88. Further, although there is an array of both non-Canadian and Canadian licensed and exempt programming services that provide third-language programming, many ethnic and third-language communities submitted during Phases 1 and 2 that there is not enough programming available to them in their particular language. Further, they stated that many of the ethnic and third-language services that are available are not accessible unless they purchase often expensive packages of services through a BDU. Ethnic and third-language communities were also concerned that programming does not reflect their communities or the cultural diversity within these various communities. In the view of these communities, French- and English-language programming often does not accurately reflect Canada’s changing demographics both in the on-screen presence of members of these communities and in the portrayal of ethnic communities themselves.
89. Lastly, Canadians with disabilities currently have access to a number of features that make programs more accessible to them. However, they stated during Phases 1 and 2 that there is still work to be done, particularly with respect to service to people who are blind or visually impaired. For example, a simple way to access programming has been an ongoing issue. The remote controls provided by some BDUs require multiple button pushes to access described video, which can be challenging for members of this segment of the population. In addition, as noted by some participants during Phase 1, many platforms, including personal video recorders and other set-top boxes, mobile applications, and other platforms that require on-screen interaction are not accessible. Program guides are generally not usable by persons with visual disabilities. The Commission therefore wishes to explore whether there are means through which programming could be made more accessible.

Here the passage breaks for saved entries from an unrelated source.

-- ==== Sys2Proof/Laws/Shapes.lean ====
section
/-! SUPPORT. What the shared operations of rings, halts, probes and FRAME marks do, in the words the statements use. -/
namespace Sys2Proof.Machine

/-! ## Arrival -/

theorem State.live_running {s : State} (h : s.inReset = false) (f : State → State) : s.live f = f s := by
  unfold State.live
  rw [h]; rfl

theorem State.arrive_hears {s : State} (h : s.Hears) (f : State → State) : s.arrive f = f s.heard := by
  unfold State.arrive
  rw [State.live_running h.1, if_pos h.2]
  rfl

theorem State.forward_forwards (s : State) (c : CellBytes) : s.Forwards c (s.forward c) := by
  constructor <;> intro h
  · exact if_pos h
  · exact if_neg (Nat.not_lt.2 h)

/-! ## The local launch queue and ROLL -/

theorem placeIn_placed (c : LaunchCell) (q : List LaunchCell) : Placed c q (placeIn c q) := by
  have same : ∀ l : List LaunchCell, (∀ e ∈ l, e.kind ≠ c.kind) →
      l.map (fun d => if d.kind = c.kind then c else d) = l := by
    intro l hl
    conv_rhs => rw [← List.map_id l]
    exact List.map_congr_left fun a ha => if_neg (hl a ha)
  constructor
  · intro h
    refine if_neg ?_
    simp only [queuedKind, List.any_eq_true, beq_iff_eq, not_exists, not_and]
    exact h
  · rintro pre d post rfl hk hn
    have : queuedKind c.kind (pre ++ d :: post) = true := by simp [queuedKind, hk]
    rw [placeIn, if_pos this, List.map_append, List.map_cons, if_pos hk,
      same pre (fun e he => hn e (List.mem_append_left _ he)),
      same post (fun e he => hn e (List.mem_append_right _ he))]

theorem State.launchRoster_launched (s : State) : s.RosterLaunched s.launchRoster :=
  ⟨_, rfl, placeIn_placed _ _⟩

theorem State.enterRoll_enters (s : State) : s.EntersRoll s.enterRoll := by
  constructor
  · intro h
    have e : s.enterRoll =
        (s.setRing { s.ring with state := .roll, elected := false, noOrigin := false }).launchRoster := if_pos h
    rw [e]
    exact State.launchRoster_launched _
  · intro h
    have e : s.enterRoll = _ := if_neg (by rw [State.eligible] at h; simp [State.eligible, h])
    rw [e]; rfl

/-! ## The form checks of ROSTER and COMMIT -/

theorem goodId_iff (b : Byte) : goodId b = true ↔ 1 ≤ b.toNat ∧ b.toNat ≤ 63 := by
  simp [goodId]

theorem RosterCell.goodForm_iff (r : RosterCell) : r.goodForm = true ↔ RosterForm r := by
  unfold RosterCell.goodForm RosterForm
  cases r.entries with
  | nil => simp
  | cons e l =>
    simp only [Bool.and_eq_true, decide_eq_true_eq, goodId_iff, List.all_eq_true, bne_iff_ne, beq_iff_eq,
      List.head?_cons, Option.some.injEq, exists_eq_left', and_assoc]

theorem CommitCell.goodForm_iff (c : CommitCell) : c.goodForm = true ↔ CommitForm c := by
  unfold CommitCell.goodForm CommitForm
  cases c.entries with
  | nil => simp
  | cons e l =>
    simp only [Bool.and_eq_true, decide_eq_true_eq, goodId_iff, bne_iff_ne, beq_iff_eq, List.head?_cons,
      Option.some.injEq, exists_eq_left', and_assoc]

90. The Commission invites parties to respond to the following questions, making reference to the English- and French-language markets as appropriate.
Q39. Do OLMCs have appropriate access to a diversity of programming services in their language? If not, are regulatory measures needed to achieve this objective?
Q40. Are OLMCs adequately reflected on television? If not, are regulatory measures needed to achieve this objective?
Q41. Is there appropriate access to a diversity of programming by and for Aboriginal peoples? If not, are regulatory measures needed to achieve this objective?
Q42. Is there appropriate access to a diversity of programming by and for third-language communities? If not, are regulatory measures needed to achieve this objective?
Q43. What further actions can broadcasters take to improve the accessibility of programming for persons with disabilities, including, but not limited to the accessibility of program guides, regardless of the platform on which programming is broadcast?
Q44. What are the technical issues and costs of increasing the amount and quality of accessible programming, more specifically described video programming, in the system?
Q45. What are the technological barriers to improving the accessibility of features—like described video—to persons with disabilities?
Q46. How should the Commission and Canadians measure success with respect to ensuring that television services are made available and well promoted to underserved audiences?
91. The Canadian television system includes several large vertically integrated (VI) companies. These companies own both programming services and BDUs and provide their services to a large proportion of Canadians. VI companies are frequently able to use their larger scale and synergies between their services to generate greater revenues and profits. For instance, 49% of specialty, pay, pay-per-view and VOD services are owned by VI companies, but these services receive 84% of all subscriber revenues and 92% of all discretionary service advertising revenues (2012-13 broadcast year). Similarly, VI BDUs serve 80% of all subscribers across Canada and generate revenues of $7.1 billion as compared to revenues of $1.7 billion for other BDUs. However, it is also important to note that VI programming services spend much larger amounts on the production of Canadian programming (an average of $9.5 million per VI service as compared to $1.1 million by other services) and employ many more Canadians than other broadcasting companies.
92. The scale and scope of these companies give rise to the possibility that they may make use of their market power to engage in anti-competitive behaviour. Such behaviour would make it more difficult for other services, particularly new entrants, to operate. Non-VI services have the potential to provide program diversity and aid in the fulfillment of other objectives of the Act. The loss of such services could decrease the quality and diversity of programming that is available. Similarly, new entrants may offer new approaches or innovative business practices that would benefit Canadians and the broadcasting system, which could be lost should VI companies abuse their market power.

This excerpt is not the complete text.